Required action -> Write out the following listing's lines from the one with "have : d.sent false v = d := h" to the one with "theorem frameSent_on (b", exactly, with both included and no others.
-- Given data follows --
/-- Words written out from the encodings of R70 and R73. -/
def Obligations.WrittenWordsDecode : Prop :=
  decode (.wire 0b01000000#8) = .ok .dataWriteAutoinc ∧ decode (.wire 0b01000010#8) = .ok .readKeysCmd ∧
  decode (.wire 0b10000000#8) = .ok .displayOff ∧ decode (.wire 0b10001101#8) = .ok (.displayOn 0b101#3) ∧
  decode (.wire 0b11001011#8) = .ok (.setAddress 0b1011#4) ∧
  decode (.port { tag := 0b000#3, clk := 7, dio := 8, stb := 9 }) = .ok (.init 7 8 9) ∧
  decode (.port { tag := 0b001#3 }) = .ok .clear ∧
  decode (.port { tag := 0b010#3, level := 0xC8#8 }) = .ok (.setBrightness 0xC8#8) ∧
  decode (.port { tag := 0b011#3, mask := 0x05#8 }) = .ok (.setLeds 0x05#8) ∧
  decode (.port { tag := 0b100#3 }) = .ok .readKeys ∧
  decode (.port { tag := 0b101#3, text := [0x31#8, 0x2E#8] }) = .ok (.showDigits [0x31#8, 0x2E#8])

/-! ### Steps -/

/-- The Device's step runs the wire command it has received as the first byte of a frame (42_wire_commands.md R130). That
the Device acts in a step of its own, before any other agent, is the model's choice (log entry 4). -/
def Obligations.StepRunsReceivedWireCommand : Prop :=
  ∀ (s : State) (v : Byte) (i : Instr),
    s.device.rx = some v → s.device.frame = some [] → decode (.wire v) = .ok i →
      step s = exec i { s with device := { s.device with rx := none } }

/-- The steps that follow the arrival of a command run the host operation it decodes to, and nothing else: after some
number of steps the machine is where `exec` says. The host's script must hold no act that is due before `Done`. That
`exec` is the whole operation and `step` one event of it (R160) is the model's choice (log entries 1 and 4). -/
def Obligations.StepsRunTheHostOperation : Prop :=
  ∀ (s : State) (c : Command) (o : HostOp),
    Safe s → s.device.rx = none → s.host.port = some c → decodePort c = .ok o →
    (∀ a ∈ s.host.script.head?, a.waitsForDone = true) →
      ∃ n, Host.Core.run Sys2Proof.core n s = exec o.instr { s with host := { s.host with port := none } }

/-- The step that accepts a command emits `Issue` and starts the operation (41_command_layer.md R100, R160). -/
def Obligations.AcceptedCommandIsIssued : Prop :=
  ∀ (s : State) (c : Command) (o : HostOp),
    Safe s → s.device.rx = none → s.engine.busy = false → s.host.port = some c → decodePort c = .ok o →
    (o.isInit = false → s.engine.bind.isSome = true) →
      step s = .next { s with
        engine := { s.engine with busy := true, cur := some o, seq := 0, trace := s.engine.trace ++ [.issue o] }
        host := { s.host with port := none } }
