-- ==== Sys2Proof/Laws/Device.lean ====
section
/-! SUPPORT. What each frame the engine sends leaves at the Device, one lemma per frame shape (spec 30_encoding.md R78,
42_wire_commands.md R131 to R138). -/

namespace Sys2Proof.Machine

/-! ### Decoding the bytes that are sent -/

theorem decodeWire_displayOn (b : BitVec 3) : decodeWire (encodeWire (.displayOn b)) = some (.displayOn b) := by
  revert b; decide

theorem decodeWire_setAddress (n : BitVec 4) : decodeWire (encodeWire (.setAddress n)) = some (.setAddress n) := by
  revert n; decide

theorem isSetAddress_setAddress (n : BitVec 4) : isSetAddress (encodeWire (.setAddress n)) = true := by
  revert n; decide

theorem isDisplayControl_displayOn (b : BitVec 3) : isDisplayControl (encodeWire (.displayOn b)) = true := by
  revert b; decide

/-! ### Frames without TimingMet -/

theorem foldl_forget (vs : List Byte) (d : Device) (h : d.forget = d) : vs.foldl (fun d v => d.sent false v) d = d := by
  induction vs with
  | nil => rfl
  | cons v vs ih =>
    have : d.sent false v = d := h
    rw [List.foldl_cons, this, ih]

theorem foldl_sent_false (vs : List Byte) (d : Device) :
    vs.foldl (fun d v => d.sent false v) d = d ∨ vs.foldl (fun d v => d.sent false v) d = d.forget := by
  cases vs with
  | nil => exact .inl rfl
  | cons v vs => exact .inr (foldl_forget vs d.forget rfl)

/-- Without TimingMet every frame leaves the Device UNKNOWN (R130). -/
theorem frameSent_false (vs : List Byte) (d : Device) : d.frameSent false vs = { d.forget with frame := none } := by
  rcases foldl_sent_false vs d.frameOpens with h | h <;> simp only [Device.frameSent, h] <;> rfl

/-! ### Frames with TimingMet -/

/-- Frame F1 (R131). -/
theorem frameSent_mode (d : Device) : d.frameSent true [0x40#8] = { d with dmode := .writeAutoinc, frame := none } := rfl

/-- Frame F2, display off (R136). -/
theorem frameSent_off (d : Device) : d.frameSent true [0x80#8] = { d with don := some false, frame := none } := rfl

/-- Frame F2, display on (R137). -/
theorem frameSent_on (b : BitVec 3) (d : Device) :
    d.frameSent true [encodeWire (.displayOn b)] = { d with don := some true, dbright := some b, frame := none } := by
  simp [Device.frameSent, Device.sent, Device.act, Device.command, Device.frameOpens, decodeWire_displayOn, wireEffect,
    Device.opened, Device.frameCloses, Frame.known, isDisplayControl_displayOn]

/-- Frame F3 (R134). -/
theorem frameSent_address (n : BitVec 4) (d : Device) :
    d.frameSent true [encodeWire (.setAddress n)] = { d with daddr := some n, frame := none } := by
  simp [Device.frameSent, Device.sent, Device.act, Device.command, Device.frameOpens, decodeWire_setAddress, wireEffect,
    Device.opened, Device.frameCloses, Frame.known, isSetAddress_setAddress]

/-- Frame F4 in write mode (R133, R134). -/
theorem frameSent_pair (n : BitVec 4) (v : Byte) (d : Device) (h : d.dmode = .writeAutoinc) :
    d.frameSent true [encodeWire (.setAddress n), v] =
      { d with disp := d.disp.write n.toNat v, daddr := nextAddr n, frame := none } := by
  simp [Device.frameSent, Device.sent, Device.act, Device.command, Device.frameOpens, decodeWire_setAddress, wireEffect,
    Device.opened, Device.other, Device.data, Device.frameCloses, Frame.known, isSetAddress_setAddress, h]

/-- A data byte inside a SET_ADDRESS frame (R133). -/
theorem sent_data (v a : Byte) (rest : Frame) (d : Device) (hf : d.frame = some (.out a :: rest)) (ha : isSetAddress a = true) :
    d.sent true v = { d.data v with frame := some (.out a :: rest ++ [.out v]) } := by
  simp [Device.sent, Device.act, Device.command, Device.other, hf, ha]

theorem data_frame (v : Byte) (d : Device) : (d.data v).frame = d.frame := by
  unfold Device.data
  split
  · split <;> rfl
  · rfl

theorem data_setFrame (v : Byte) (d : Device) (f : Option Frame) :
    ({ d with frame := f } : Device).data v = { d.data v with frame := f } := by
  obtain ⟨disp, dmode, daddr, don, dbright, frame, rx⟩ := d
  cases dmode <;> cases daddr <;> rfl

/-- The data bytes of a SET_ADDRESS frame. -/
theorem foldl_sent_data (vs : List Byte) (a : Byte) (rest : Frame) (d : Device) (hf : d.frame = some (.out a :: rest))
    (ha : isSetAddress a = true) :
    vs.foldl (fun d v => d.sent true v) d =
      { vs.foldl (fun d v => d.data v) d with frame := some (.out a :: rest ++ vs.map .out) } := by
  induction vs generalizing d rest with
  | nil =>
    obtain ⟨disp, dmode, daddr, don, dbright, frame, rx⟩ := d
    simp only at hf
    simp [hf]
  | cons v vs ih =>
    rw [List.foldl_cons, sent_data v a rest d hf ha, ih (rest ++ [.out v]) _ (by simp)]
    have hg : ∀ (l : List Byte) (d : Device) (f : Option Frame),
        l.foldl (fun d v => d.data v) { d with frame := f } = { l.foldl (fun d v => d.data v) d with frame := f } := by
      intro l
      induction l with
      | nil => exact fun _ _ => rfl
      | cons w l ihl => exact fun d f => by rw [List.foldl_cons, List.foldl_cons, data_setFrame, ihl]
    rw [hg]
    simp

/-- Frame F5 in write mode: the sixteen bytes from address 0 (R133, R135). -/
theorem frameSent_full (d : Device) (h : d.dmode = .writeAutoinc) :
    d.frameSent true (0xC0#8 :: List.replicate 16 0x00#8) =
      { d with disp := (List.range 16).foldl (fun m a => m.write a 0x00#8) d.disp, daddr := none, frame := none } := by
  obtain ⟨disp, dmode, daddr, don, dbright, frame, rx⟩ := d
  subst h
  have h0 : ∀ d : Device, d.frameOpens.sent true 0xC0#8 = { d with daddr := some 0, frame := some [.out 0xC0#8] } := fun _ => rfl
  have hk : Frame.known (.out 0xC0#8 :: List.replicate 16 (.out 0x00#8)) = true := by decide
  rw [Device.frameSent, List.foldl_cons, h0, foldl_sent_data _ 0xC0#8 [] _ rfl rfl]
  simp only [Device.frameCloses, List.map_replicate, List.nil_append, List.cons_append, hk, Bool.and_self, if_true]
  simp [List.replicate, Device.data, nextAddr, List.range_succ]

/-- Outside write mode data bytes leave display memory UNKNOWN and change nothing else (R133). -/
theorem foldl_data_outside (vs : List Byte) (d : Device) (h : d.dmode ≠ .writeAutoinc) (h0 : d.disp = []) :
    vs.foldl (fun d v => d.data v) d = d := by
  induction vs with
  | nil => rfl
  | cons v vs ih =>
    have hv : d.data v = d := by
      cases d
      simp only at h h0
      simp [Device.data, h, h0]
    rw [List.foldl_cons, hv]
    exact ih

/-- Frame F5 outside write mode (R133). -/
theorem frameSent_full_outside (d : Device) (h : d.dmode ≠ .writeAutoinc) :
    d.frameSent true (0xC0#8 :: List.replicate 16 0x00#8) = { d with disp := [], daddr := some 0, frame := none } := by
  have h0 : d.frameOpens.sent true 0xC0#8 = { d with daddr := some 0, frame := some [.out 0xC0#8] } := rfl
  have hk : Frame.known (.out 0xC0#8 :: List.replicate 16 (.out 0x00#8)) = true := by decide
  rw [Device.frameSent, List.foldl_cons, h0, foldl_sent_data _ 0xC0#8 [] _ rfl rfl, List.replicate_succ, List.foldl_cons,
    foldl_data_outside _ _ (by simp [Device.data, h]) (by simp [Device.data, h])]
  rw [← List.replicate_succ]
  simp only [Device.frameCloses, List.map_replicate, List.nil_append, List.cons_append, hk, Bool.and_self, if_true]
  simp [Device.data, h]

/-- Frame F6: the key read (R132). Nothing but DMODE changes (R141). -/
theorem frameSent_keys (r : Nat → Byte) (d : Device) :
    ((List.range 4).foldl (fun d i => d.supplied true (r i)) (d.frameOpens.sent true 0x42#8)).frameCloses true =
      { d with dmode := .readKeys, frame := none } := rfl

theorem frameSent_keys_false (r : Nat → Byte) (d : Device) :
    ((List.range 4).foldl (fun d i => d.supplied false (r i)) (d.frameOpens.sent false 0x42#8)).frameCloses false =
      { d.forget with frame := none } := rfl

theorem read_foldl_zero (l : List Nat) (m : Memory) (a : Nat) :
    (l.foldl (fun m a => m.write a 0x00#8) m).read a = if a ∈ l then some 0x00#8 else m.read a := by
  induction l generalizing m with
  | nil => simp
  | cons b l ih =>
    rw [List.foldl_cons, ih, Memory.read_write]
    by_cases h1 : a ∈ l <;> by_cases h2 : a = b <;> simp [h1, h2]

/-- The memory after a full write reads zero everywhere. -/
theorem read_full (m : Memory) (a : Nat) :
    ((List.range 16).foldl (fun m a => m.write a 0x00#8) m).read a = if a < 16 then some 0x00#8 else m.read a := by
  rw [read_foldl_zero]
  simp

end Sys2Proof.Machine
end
-- Given data concluded --
Task answer ->
    have : d.sent false v = d := h
    rw [List.foldl_cons, this, ih]

theorem foldl_sent_false (vs : List Byte) (d : Device) :
    vs.foldl (fun d v => d.sent false v) d = d ∨ vs.foldl (fun d v => d.sent false v) d = d.forget := by
  cases vs with
  | nil => exact .inl rfl
  | cons v vs => exact .inr (foldl_forget vs d.forget rfl)

/-- Without TimingMet every frame leaves the Device UNKNOWN (R130). -/
theorem frameSent_false (vs : List Byte) (d : Device) : d.frameSent false vs = { d.forget with frame := none } := by
  rcases foldl_sent_false vs d.frameOpens with h | h <;> simp only [Device.frameSent, h] <;> rfl

/-! ### Frames with TimingMet -/

/-- Frame F1 (R131). -/
theorem frameSent_mode (d : Device) : d.frameSent true [0x40#8] = { d with dmode := .writeAutoinc, frame := none } := rfl

/-- Frame F2, display off (R136). -/
theorem frameSent_off (d : Device) : d.frameSent true [0x80#8] = { d with don := some false, frame := none } := rfl

/-- Frame F2, display on (R137). -/
theorem frameSent_on (b : BitVec 3) (d : Device) :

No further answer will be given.